● Assignment:
Beneath this instruction is a listing; print exactly the lines in it starting at the line that contains "d :: s.trace := rfl" and going through the line that contains "s.env.next := rfl".

┄┄┄┄┄┄┄┄┄┄┄┄┄┄┄┄┄┄┄┄

-- ==== Sys2Proof/Laws/Ops.lean ====
section
/-! SUPPORT. What the line primitives and the event port can do, said once: each changes only the bus
side of the state (BusOnly), keeps the bus set-up (SameSetup), and how the latches move. -/

namespace Sys2Proof.Machine

/-! ## Event bits and latches -/

@[simp] theorem EventBits.get_raise (e : EventBits) (k j : EventKind) :
    (e.raise k).get j = (decide (j = k) || e.get j) := by cases k <;> cases j <;> simp [get, raise]

@[simp] theorem EventBits.get_union (e f : EventBits) (k : EventKind) :
    (e.union f).get k = (e.get k || f.get k) := by cases k <;> rfl

@[simp] theorem EventBits.get_none (k : EventKind) : EventBits.none.get k = false := by
  cases k <;> rfl

@[simp] theorem EventBits.union_none (e : EventBits) : e.union .none = e := by
  simp [union, EventBits.none]

@[ext] theorem EventBits.ext_get {e f : EventBits} (h : ∀ k, e.get k = f.get k) : e = f := by
  obtain ⟨a, b, c, d⟩ := e
  obtain ⟨a', b', c', d'⟩ := f
  have h1 : a = a' := h .button
  have h2 : b = b' := h .chgIrq
  have h3 : c = c' := h .thermal
  have h4 : d = d' := h .hostAck
  simp [h1, h2, h3, h4]

theorem EventBits.le_refl (e : EventBits) : e.le e := fun _ h => h

theorem EventBits.le.trans {e f g : EventBits} (h : e.le f) (h' : f.le g) : e.le g :=
  fun k hk => h' k (h k hk)

theorem EventBits.le_raise (e : EventBits) (k : EventKind) : e.le (e.raise k) := by
  intro j h; simp [h]

theorem EventBits.le_union (e f : EventBits) : e.le (e.union f) := by intro j h; simp [h]

theorem Latches.deliver_of_pend_none {l : Latches} (h : l.pend = .none) : l.deliver = l := by
  obtain ⟨f, p⟩ := l
  simp_all [deliver]

theorem Latches.le_present (mask : Bool) (w : Word) (l : Latches) :
    l.flag.le (l.present mask w).flag := by
  unfold present latch
  split
  · split
    · exact l.flag.le_refl
    · exact l.flag.le_raise _
  · exact l.flag.le_refl

@[simp] theorem arrive_nil (mask : Bool) (l : Latches) : arrive mask [] l = ([], l) := rfl

/-- An instant only adds flags. -/
theorem arrive_le (mask : Bool) (q : List Arrival) (l : Latches) :
    l.flag.le (arrive mask q l).2.flag := by
  induction q generalizing l with
  | nil => exact l.flag.le_refl
  | cons a rest ih =>
    unfold arrive
    split
    · exact (l.le_present mask a.word).trans (ih _)
    · exact l.flag.le_refl

/-- Under the mask an instant leaves the flags alone. -/
theorem arrive_masked_flag (q : List Arrival) (l : Latches) : (arrive true q l).2.flag = l.flag := by
  induction q generalizing l with
  | nil => rfl
  | cons a rest ih =>
    unfold arrive
    split
    · rw [ih]; unfold Latches.present Latches.latch; split <;> rfl
    · rfl

/-- With events unmasked an instant leaves the pending bits alone. -/
theorem arrive_unmasked_pend (q : List Arrival) (l : Latches) :
    (arrive false q l).2.pend = l.pend := by
  induction q generalizing l with
  | nil => rfl
  | cons a rest ih =>
    unfold arrive
    split
    · rw [ih]; unfold Latches.present Latches.latch; split <;> rfl
    · rfl

/-! ## BusOnly and SameSetup -/

theorem BusOnly.refl (s : State) : BusOnly s s :=
  ⟨rfl, rfl, rfl, rfl, rfl, rfl, s.ev.flag.le_refl, fun h => ⟨rfl, h.1⟩, [], rfl⟩

theorem BusOnly.trans {s t u : State} (h : BusOnly s t) (h' : BusOnly t u) : BusOnly s u where
  ctl := h'.ctl.trans h.ctl
  btn := h'.btn.trans h.btn
  out := h'.out.trans h.out
  par := h'.par.trans h.par
  ports := by rw [h'.ports, h.ports]
  moves := h'.moves.trans h.moves
  flags := h.flags.trans h'.flags
  calm := fun hc => by
    have h1 := h.calm hc
    have h2 := h'.calm ⟨h1.2, by rw [h1.1]; exact hc.2⟩
    exact ⟨h2.1.trans h1.1, h2.2⟩
  trace := by
    obtain ⟨n, hn⟩ := h.trace
    obtain ⟨m, hm⟩ := h'.trace
    exact ⟨m ++ n, by rw [hm, hn, List.append_assoc]⟩

theorem SameSetup.refl (s : State) : SameSetup s s := ⟨rfl, rfl, rfl, rfl⟩

theorem SameSetup.trans {s t u : State} (h : SameSetup s t) (h' : SameSetup t u) : SameSetup s u :=
  ⟨h'.mode.trans h.mode, h'.ready.trans h.ready, h'.rate.trans h.rate,
    h'.detecting.trans h.detecting⟩

theorem tick_busOnly (s : State) : BusOnly s s.tick where
  ctl := rfl
  btn := rfl
  out := rfl
  par := rfl
  ports := rfl
  moves := rfl
  flags := arrive_le _ _ _
  calm := fun h => by simp [h.1]
  trace := ⟨[], rfl⟩

theorem onBus_busOnly (s : State) (f : Bus → Bus) : BusOnly s (s.onBus f) :=
  ⟨rfl, rfl, rfl, rfl, rfl, rfl, s.ev.flag.le_refl, fun h => ⟨rfl, h.1⟩, [], rfl⟩

theorem log_busOnly (s : State) (e : LineEvent) : BusOnly s (s.log e) :=
  ⟨rfl, rfl, rfl, rfl, rfl, rfl, s.ev.flag.le_refl, fun h => ⟨rfl, h.1⟩, [e], rfl⟩

theorem Env.next_moves (e : Env) : e.next.moves = e.moves := by unfold Env.next; split <;> rfl

theorem onEnv_next_busOnly (s : State) : BusOnly s (s.onEnv Env.next) :=
  ⟨rfl, rfl, rfl, rfl, rfl, s.env.next_moves, s.ev.flag.le_refl, fun h => ⟨rfl, h.1⟩, [], rfl⟩

theorem maskIrq_busOnly (s : State) : BusOnly s s.maskIrq := onBus_busOnly s _

theorem unmask_busOnly (s : State) : BusOnly s s.unmask where
  ctl := rfl
  btn := rfl
  out := rfl
  par := rfl
  ports := rfl
  moves := rfl
  flags := s.ev.flag.le_union s.ev.pend
  calm := fun h => ⟨Latches.deliver_of_pend_none h.2, h.1⟩
  trace := ⟨[], rfl⟩

theorem drive_busOnly (line : Line) (lvl : Level) (s : State) : BusOnly s (drive line lvl s) :=
  ((tick_busOnly s).trans (onBus_busOnly _ _)).trans (log_busOnly _ _)

theorem wait_busOnly (d : Delay) (s : State) : BusOnly s (wait d s) :=
  (tick_busOnly s).trans (log_busOnly _ _)

theorem sample_busOnly (line : Line) (s : State) : BusOnly s (sample line s) :=
  ((tick_busOnly s).trans (onEnv_next_busOnly _)).trans (log_busOnly _ _)

theorem drive_sameSetup (line : Line) (lvl : Level) (s : State) : SameSetup s (drive line lvl s) := by
  cases line <;> exact ⟨rfl, rfl, rfl, rfl⟩

theorem wait_sameSetup (d : Delay) (s : State) : SameSetup s (wait d s) := ⟨rfl, rfl, rfl, rfl⟩

theorem sample_sameSetup (line : Line) (s : State) : SameSetup s (sample line s) :=
  ⟨rfl, rfl, rfl, rfl⟩

/-! ## The fields of a state after a line primitive -/

@[simp] theorem drive_ctl (line : Line) (lvl : Level) (s : State) : (drive line lvl s).ctl = s.ctl := rfl
@[simp] theorem drive_par (line : Line) (lvl : Level) (s : State) : (drive line lvl s).par = s.par := rfl
@[simp] theorem drive_env (line : Line) (lvl : Level) (s : State) : (drive line lvl s).env = s.env := rfl
@[simp] theorem drive_bus (line : Line) (lvl : Level) (s : State) :
    (drive line lvl s).bus = s.bus.setLine line lvl := rfl
@[simp] theorem drive_trace (line : Line) (lvl : Level) (s : State) :
    (drive line lvl s).trace = .drive line lvl :: s.trace := rfl
@[simp] theorem wait_par (d : Delay) (s : State) : (wait d s).par = s.par := rfl
@[simp] theorem wait_env (d : Delay) (s : State) : (wait d s).env = s.env := rfl
@[simp] theorem wait_bus (d : Delay) (s : State) : (wait d s).bus = s.bus := rfl
@[simp] theorem wait_trace (d : Delay) (s : State) : (wait d s).trace = .wait d :: s.trace := rfl
@[simp] theorem sample_par (line : Line) (s : State) : (sample line s).par = s.par := rfl
@[simp] theorem sample_env (line : Line) (s : State) : (sample line s).env = s.env.next := rfl
@[simp] theorem sample_bus (line : Line) (s : State) : (sample line s).bus = s.bus := rfl
@[simp] theorem sample_trace (line : Line) (s : State) :
    (sample line s).trace = .sample line (sampled s) :: s.trace := rfl

end Sys2Proof.Machine
end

┄┄┄┄┄┄┄┄┄┄┄┄┄┄┄┄┄┄┄┄

● Written response:
@[simp] theorem wait_trace (d : Delay) (s : State) : (wait d s).trace = .wait d :: s.trace := rfl
@[simp] theorem sample_par (line : Line) (s : State) : (sample line s).par = s.par := rfl
@[simp] theorem sample_env (line : Line) (s : State) : (sample line s).env = s.env.next := rfl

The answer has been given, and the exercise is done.